Marawah abrite également d'autres espèces protégées telles que des tortues, des dauphins et certains des coraux les plus résistants à la chaleur au monde.
Mais voilà, l’industrie pétrolière et gazière a frappé !
Lors de la conférence des Nations Unies sur les changements climatiques à Dubaï, le gouvernement des Émirats arabes unis doit faciliter les négociations de 198 pays, dans le but de prendre des mesures décisives CONTRE le changement climatique.
Le Dr Ahmed Al-Jaber, président de la COP28 de la CCNUCC, est également directeur général et PDG du groupe ADNOC, la société pétrolière et gazière des Émirats arabes unis, classée n°20 au monde.
Il s’agit d’un conflit d’intérêts évident.

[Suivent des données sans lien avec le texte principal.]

/-- Put the ACTIVE lanes of a port in QUIET (R379). -/
def enterQuiet (n : Nat) (s : State) : State :=
  let s := (List.range 4).foldl (fun s j =>
    let l := 4 * n + j
    if (s.lane l).state = .active then
      updLane l (fun x => { x with state := .quiet, since := s.clk.now, signal := false, locked := false, partner := false, readyRun := 0 }) s
    else s) s
  updFport n (fun p => { p with quiet := true, quietReq := false, quietSeen := 0, locked := false, missed := 0 }) s

/-- Corrupt some symbols of a codeword: which ones, and how, is not stated (R383, log 3, log 156). at: positions not taken yet. -/
def corrupt : Nat → List Nat → List Nat → State → List Nat × State
  | 0, _, w, s => (w, s)
  | k + 1, l, w, s =>
    let (a, s) := s.drawNat
    let (e, s) := s.drawNat
    match l[a % atLeast1 l.length]? with
    | none => (w, s)
    | some i => corrupt k (l.filter (· ≠ i)) (setNth i (Nat.xor (nth w i) (1 + e % 1023)) w) s

/-- A lane sends a codeword message: encoded, corrupted where injection is on and its turn has come, scrambled and mapped (R366, R383). -/
def laneSend (l : Nat) (msg : List Nat) (s : State) : State :=
  let w := rsEncode (s.shortFec (l / 4)) msg
  let f := s.raw .lnsFecInj l 0
  let c := (s.lane l).coded + 1
  let hit := decide (atLeast1 (bits f 31 0) ≤ c)
  if !bit f 63 then s.emit (.codeword l (laneLevels w))
  else
    let (w, s) := if hit then corrupt (atLeast1 (bits f 52 48)) (List.range w.length) w s else (w, s)
    updLane l (fun x => { x with coded := if hit then 0 else c }) (s.emit (.codeword l (laneLevels w)))

/-- Send the messages that the port's stream has, each on the next lane of its map (R367). -/
def sendMessages (n : Nat) (lanes : List Nat) : List (List Bool) → State → State
  | [], s => s
  | m :: rest, s =>
    let l := 4 * n + nth lanes ((s.port n).msgs % atLeast1 lanes.length)
    let s := laneSend l ((pieces 10 m.length m).map bitsNat) s
    sendMessages n lanes rest (updFport n (fun p => { p with msgs := p.msgs + 1 }) s)

/-- The first transmissions whose headers follow the marker block that ends the superblock now on the lanes (R335, R351). -/
def Port.headsAfter (p : Port) : List TxHead := if p.started then p.heads.filter (fun h => decide (4032 ≤ h.at_)) else p.heads

/-- The stream of a port goes on: the rest of the superblock that ends, with frames and idle words, then the marker block (R335, R367). -/
def sendStream (n : Nat) (marker : List Word) (s : State) : State :=
  let p := s.port n
  let idle := (List.replicate 504 (toBytes 8 0xF000000000000000)).flatten
  let body := if p.started then p.tx.take 4032 ++ idle.drop (min 4032 p.tx.length) else []
  let stream := p.bits ++ bitsOf (body ++ bytesOf marker)
  let k := 10 * rsK (s.shortFec n)
  let msgs := pieces k (stream.length / k) stream
  let s := updFport n (fun p => { p with
    started := true, tx := if p.started then p.tx.drop 4032 else p.tx
    heads := p.headsAfter.map (fun h => { h with at_ := if p.started then h.at_ - 4032 else h.at_ }), bits := stream.drop (k * msgs.length) }) s
  sendMessages n ((List.range 4).filter (bit p.map)) msgs s

/-- The audit of a VC in the next marker block: AUDIT_SEQ is the SEQ of the first new frame whose header follows it, AUDIT_CONSUMED the
VC's CONSUMED before that frame (R351). -/
def Port.auditWord (p : Port) (v : Nat) : Nat :=
  let l := p.headsAfter
  let later := sumBy (fun h => if h.vc = v then h.cells else 0) l
  2 ^ 63 + at_ 60 v + at_ 40 ((l.head?.map (·.seq)).getD p.next) + (nth p.consumed v + 2 ^ 24 - later % 2 ^ 24) % 2 ^ 24

/-- The lanes of a quiet port send nothing: once those of its map are ACTIVE again it sends codewords, before its own lock (R371, R379,
R380). -/
def State.portDark (s : State) (n : Nat) : Bool :=
  let p := s.port n
  p.quiet && !(List.range 4).all (fun j => !bit p.map j || decide ((s.lane (4 * n + j)).state = .active))

/-- A port may ask for quiet: QUIET_EN is 1 and it sends no congestion vectors (R379). -/
def State.quietMay (s : State) (n : Nat) : Bool :=
  decide (s.fldI .lnsPortCtrl (4 * n) 0 63 63 = 1) && !(decide (s.cvecPeriod ≠ 0) && s.listed n)

/-- MARKER_BLOCK_SEND (R339, R351, R379, R380). An exchange toward quiet ends where the port may not ask for it any more. -/
def execMarkerBlockSend (port : Nat) (s : State) : Host.Outcome State Fault Refusal :=
  onInstance 128 port (fun port => whenFab (fun s =>
    if s.ethPort port ∨ (s.port port).map = 0 ∨ s.portDark port then s
    else
      let s := if s.quietMay port then s else quietEnds port s
      let p := s.port port
      let enter := p.quietReq && decide (4 ≤ p.quietSeen)
      let due := decide (s.fldI .llrAudit port 0 63 63 = 1) && decide (atLeast1 (s.fldI .llrAudit port 0 7 0) ≤ p.markers + 1)
      let v := p.auditVc
      let audit := if due then p.auditWord v else 0
      let s := sendStream port (s.markerWords port audit) (s.emit (.link port 5 (s.markerWords port audit)))
      let s := updFport port (fun p => { p with
        sbCount := (p.sbCount + 1) % 65536
        grantedSent := p.granted
        markers := if due then 0 else p.markers + 1
        auditVc := if due then (v + 1) % 8 else v }) s
      if enter then enterQuiet port s else s)) s

/-! ### Timers (R342, R345, R346, R352, R354) -/

/-- LINK_REPLAY_TIMEOUT (R346). Waking a quiet port does not count (R380). -/
def execLinkReplayTimeout (port : Nat) (s : State) : Host.Outcome State Fault Refusal :=
  onInstance 128 port (fun port => whenFab (fun s =>
    let p := s.port port
    if p.state ≠ .up ∨ p.quiet ∨ p.win.isEmpty then s
    else startReplay port (s.advanceTo (p.timerAt + ns (atLeast1 (s.fldI .llrReplayTmo port 0 19 0)))))) s

/-- REPLAY_REQ_RESEND (R342). -/
def execReplayReqResend (port : Nat) (s : State) : Host.Outcome State Fault Refusal :=
  onInstance 128 port (fun port => whenFab (fun s =>
    let p := s.port port
    if !s.linkReceives port ∨ p.reqFor ≠ some p.expected then s
    else
      let s := s.advanceTo (p.reqAt + ns (atLeast1 (s.fldI .llrReplayTmo port 0 19 0)))
      sendReplayReq port (updFport port (fun p => { p with reqFor := none }) s))) s

/-- STANDALONE_ACK_IDLE (R345). -/
def execStandaloneAckIdle (port : Nat) (s : State) : Host.Outcome State Fault Refusal :=
  onInstance 128 port (fun port => whenFab (fun s =>
    let p := s.port port
    if !s.linkReceives port ∨ !p.ackPending then s
    else sendLinkAck port (s.advanceTo (p.ackAt + ns (s.fldI .llrAck port 0 15 0))))) s

/-- CREDIT_TIMEOUT (R352). -/
def execCreditTimeout (port vc : Nat) (s : State) : Host.Outcome State Fault Refusal :=
  onInstance 128 port (fun port => whenFab (fun s =>
    match assoc vc (s.port port).blocked with
    | none => s
    | some t =>
      if (s.port port).state ≠ .up ∨ (s.port port).quiet then s
      else linkDown port (some .llrCreditTimeout) 1 vc vc false false (s.advanceTo (t + us (atLeast1 (s.fldI .llrCreditTmo port 0 19 0)))))) s

/-- Errors counted in the window that is running (R354). -/
def State.windowErrors (s : State) (n : Nat) : Nat :=
  let p := s.port n
  if s.clk.now < p.errAt + us (atLeast1 (s.fldI .llrErrWindow n 0 19 0)) then p.errors else 0

/-- ERROR_WINDOW_LIMIT: the count of the window that is running has reached LIMIT (R354). -/
def execErrorWindowLimit (port : Nat) (s : State) : Host.Outcome State Fault Refusal :=
  onInstance 128 port (fun port => whenFab (fun s =>
    let n := s.windowErrors port
    if n < atLeast1 (s.fldI .llrErrWindow port 0 47 32) then s
    else linkDown port (some .llrErrorRate) 3 0 (min 65535 n) true false s)) s

/-! ### Start-up (R353, R356) -/

/-- Reset the receive direction from a partner's INIT: GRANTED is what the reservation has free, as far as the free list can honour it
(R301, R356). -/
def resetRx (n oldest : Nat) (s : State) : State :=
  let s := frameFailed n s
  let s := updFport n (fun p => { p with
    rxValid := true, expected := oldest % s.seqMod n, received := List.replicate 8 0, granted := List.replicate 8 0, audits := [], reqFor := none, ackPending := false, accepted := 0 }) s
  (List.range 8).foldl (fun s v => grantCells (.port n) v s) s

/-- Flush the transmit direction alone: the receive direction keeps its state (R356). -/
def flushTx (n : Nat) (s : State) : State :=
  let p := s.port n
  let s := flushPort n s
  updFport n (fun x => { x with rxValid := p.rxValid, ackPending := p.ackPending, accepted := p.accepted, audits := p.audits }) s

/-- Take the partner's RX_EXPECTED: acknowledged up to it, flushed when it has no receive state, a violation outside the outstanding
range (R356). -/
def takeExpected (n : Nat) (f : LinkInit) (s : State) : State :=
  if !f.rxValid then flushTx n s
  else
    let k := subMod (s.seqMod n) f.rxExpected (s.port n).oldest
    if k ≤ s.outstanding n then freeReplay n k s
    else if (s.port n).state = .up then linkDown n (some .llrSeqViolation) 5 0 (f.rxExpected % 65536) false false s
    else
      let s := s.capture .llrErr n 0 (at_ 59 5 + s.dtimeNs % 2 ^ 48)
      flushPort n (report .llrSeqViolation 0x14 n (f.rxExpected % 65536) s)

/-- INIT_RECEIVE: a partner with a different MODE leaves the port in INIT (R353, R356). -/
def execInitReceive (port : Nat) (f : LinkInit) (s : State) : Host.Outcome State Fault Refusal :=
  onInstance 128 port (fun port => whenFab (fun s =>
    let p := s.port port
    if s.ethPort port ∨ (p.state ≠ .up ∧ p.state ≠ .init) ∨ !p.locked then s
    else if modeOf f.mode ≠ s.mode port then updFport port (fun p => { p with state := .init, again := 0 }) s
    else
      let s := if f.txFresh ∨ !p.rxValid then resetRx port f.txOldest s else s
      let s := takeExpected port f s
      let s := updFport port (fun p => { p with state := .init, again := 0 }) s
      sendCtl port 4 (s.initArg port) s)) s

/-- INIT_ACK_RECEIVE: the port is UP and replays what the partner lacks (R353, R356). -/
def execInitAckReceive (port : Nat) (f : LinkInit) (s : State) : Host.Outcome State Fault Refusal :=
  onInstance 128 port (fun port => whenFab (fun s =>
    let p := s.port port
    if s.ethPort port ∨ p.state ≠ .init ∨ !p.locked ∨ modeOf f.mode ≠ s.mode port then s
    else
      let s := if f.txFresh then resetRx port f.txOldest s else s
      let s := takeExpected port f s
      let lanes := mapCount (s.port port).map
      let s := updFport port (fun p => { p with
        state := .up, fresh := false, downAt := none, timerAt := s.clk.now, busyAt := s.clk.now, replays := 0, again := p.win.length }) s
      fabSettle (allEndpoints (if lanes = 4 then evPortUp else evPortDegraded) port lanes port s))) s

/-- INIT_SEND_TIMER: in INIT an INIT frame every 1 µs (R353). -/
def execInitSendTimer (port : Nat) (s : State) : Host.Outcome State Fault Refusal :=
  onInstance 128 port (fun port => whenFab (fun s =>
    if (s.port port).state ≠ .init ∨ s.ethPort port then s
    else
      let s := s.advanceTo ((s.port port).initAt + us 1)
      updFport port (fun p => { p with initAt := s.clk.now }) (sendCtl port 3 (s.initArg port) s))) s

/-- GRACE_EXPIRY: the port flushes; its state stands (R353). -/
def execGraceExpiry (port : Nat) (s : State) : Host.Outcome State Fault Refusal :=
  onInstance 128 port (fun port => whenFab (fun s =>
    match (s.port port).downAt with
    | none => s
    | some t => flushPort port (updFport port (fun p => { p with downAt := none }) (s.advanceTo (t + us (s.fldI .llrGrace port 0 19 0)))))) s

/-! ### Ethernet service ports (R360-R363, R377) -/

/-- Priority of a received frame: PCP of its first VLAN tag, else DEF_PRIO (R362). -/
def State.etherPrio (s : State) (n : Nat) (b : List Byte) : Nat :=
  let at8 (i : Nat) : Nat := (b[i]?).elim 0 (·.toNat)
  let t := at8 12 * 256 + at8 13
  if t = 0x8100 ∨ t = 0x88A8 then at8 14 / 32 else s.fldI .llrEthCtrl n 0 54 52

/-- A MAC control frame of opcode PAUSE. -/
def isPause (b : List Byte) : Bool :=
  let at8 (i : Nat) : Nat := (b[i]?).elim 0 (·.toNat)
  at8 12 == 0x88 && at8 13 == 0x08 && at8 14 == 0 && at8 15 == 1

/-- Cells charged to a priority of a service port. -/
def State.prioCells (s : State) (n p : Nat) : Nat :=
  sumBy (fun x => if decide (x.src = .port n) && decide (x.vc = p) && !x.ended then x.cells else 0) s.fab.stored

/-- XON and XOFF of a port (R363). -/
def State.xon (s : State) (n : Nat) : Nat := s.fldI .llrEthPfc n 0 19 0
def State.xoff (s : State) (n : Nat) : Nat := max (s.xon n + 1) (s.fldI .llrEthPfc n 0 51 32)

/-- Send PFC for a priority (R363). -/
def sendPfc (n p quanta : Nat) (s : State) : State :=
  updFport n (fun x => { x with xoff := if quanta = 0 then x.xoff.filter (fun a => a.1 ≠ p) else assocSet p s.clk.now x.xoff })
    (s.emit (.pfc n [(p, quanta)]))

/-- The charge of a priority has reached XOFF (R363). -/
def pfcCheck (n p : Nat) (s : State) : State :=
  if bit (s.fldI .llrEthCtrl n 0 63 56) p && decide (s.xoff n ≤ s.prioCells n p) && (assoc p (s.port n).xoff).isNone then
    sendPfc n p 0xFFFF s
  else s

/-- Charge a frame to the port's reservation for its priority, or to the shared pool; none when neither has cells (R305, R362). -/
def chargeFrame (n p len : Nat) (s : State) : Option (Nat × State) :=
  if s.roomFor (.port n) p (cellsOf len) then some (storePacket (.port n) p len true false 0 s)
  else if s.shareOk (n / 16) p (cellsOf len) then
    let (pid, s) := storePacket (.port n) p len true false 0 s
    some (pid, updFab (fun f => { f with stored := updFirst (fun y => y.pid = pid) (fun y => { y with shared := true }) f.stored }) s)
  else none

/-- A frame as the switch core carries it. -/
def framePkt (p : Nat) (b : List Byte) : SwPkt :=
  { dst := 0, src := 0, vc := p, tc := 3, pin := false, salt := 0, detoured := 0, ce := false, mcast := false, mdim := 0, mtype := 0, hops := 0, len := b.length, retx := false, pkey := none, body := .frame b }

/-- A frame is received on a service port (R362). -/
def etherReceive (n : Nat) (b : List Byte) (fcsOk : Bool) (s : State) : State :=
  if !fcsOk ∨ 9212 < b.length ∨ isPause b then s.count (cntPort n 5) 1
  else
    let p := s.etherPrio n b
    match chargeFrame n p b.length s with
    | none => s.count (cntSlice (n / 16) 1) 1
    | some (pid, s) =>
      let s := pfcCheck n p s
      let s := (s.count (cntVc n p 2) 1).count (cntVc n p 3) b.length
      let s := mirrorCopies n 0 pid (framePkt p b) s
      match frameIn (s.fldI .llrEthCtrl n 0 19 0) pid 0 b s with
      | (true, s) => fabSettle s
      | (false, s) => fabSettle (s.count (cntPort n 5) 1)

/-- ETHERNET_FRAME_RECEIVE: the frame without its FCS, and whether that checks (R362). -/
def execEthernetFrameReceive (port : Nat) (bytes : List Byte) (fcsOk : Bool) (s : State) : Host.Outcome State Fault Refusal :=
  onInstance 128 port (fun port => whenFab (fun s => if s.ethUp port then etherReceive port bytes fcsOk s else s)) s

/-- Time of one pause quantum of 512 bit times, in 0.1 ns times 10 Gb/s: at 800, 400 or 200 Gb/s (R360, R363). -/
def State.quantaTime (s : State) (n q : Nat) : Nat :=
  let gb := match s.fldI .llrCtrl n 0 5 4 with
    | 0 => 800
    | 1 => 400
    | _ => 200
  q * 512 * 10 / gb

/-- PFC_FRAME_RECEIVE: each named priority pauses for its quanta (R322, R363). -/
def execPfcFrameReceive (port : Nat) (quanta : List (Nat × Nat)) (s : State) : Host.Outcome State Fault Refusal :=
  onInstance 128 port (fun port => whenFab (fun s =>
    if !s.ethUp port then s
    else quanta.foldl (fun s q => updFport port (fun x => { x with
      paused := if q.2 = 0 then x.paused.filter (fun a => a.1 ≠ q.1) else assocSet q.1 (s.clk.now + s.quantaTime port q.2) x.paused }) s) s)) s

Une nouvelle extraction de pétrole et de gaz est la dernière chose dont cette planète en surchauffe a besoin. De plus, ce nouveau gisement de gaz fossile menace un écosystème unique. La COP28 montrera la détermination des Émirats arabes unis à conduire le monde vers une transition énergétique efficace.


11 îles artificielles, des puits de pétrole et de gaz, un réseau de pipelines, des infrastructures de transport maritime et des lignes électriques sont nécessaires pour maintenir cette opération industrielle massive.
Une fois terminé, le projet extraira du gaz fossile qui provoque des émissions de plus de 49.6 millions de tonnes de CO2 par an.
A titre de comparaison : le Ghana tout entier en produit moins de la moitié, soit seulement 20 millions de tonnes de CO2/an.
Mme Al-Moubarak connaît les risques de l’extraction de gaz fossile et de pétrole pour les habitats marins – et pour les Dugongs. Et elle connaît l’impact des émissions de ce mégaprojet pétrolier et gazier.
Elle milite depuis longtemps pour que la nature ait une place à la table, y compris dans les négociations sur le changement climatique.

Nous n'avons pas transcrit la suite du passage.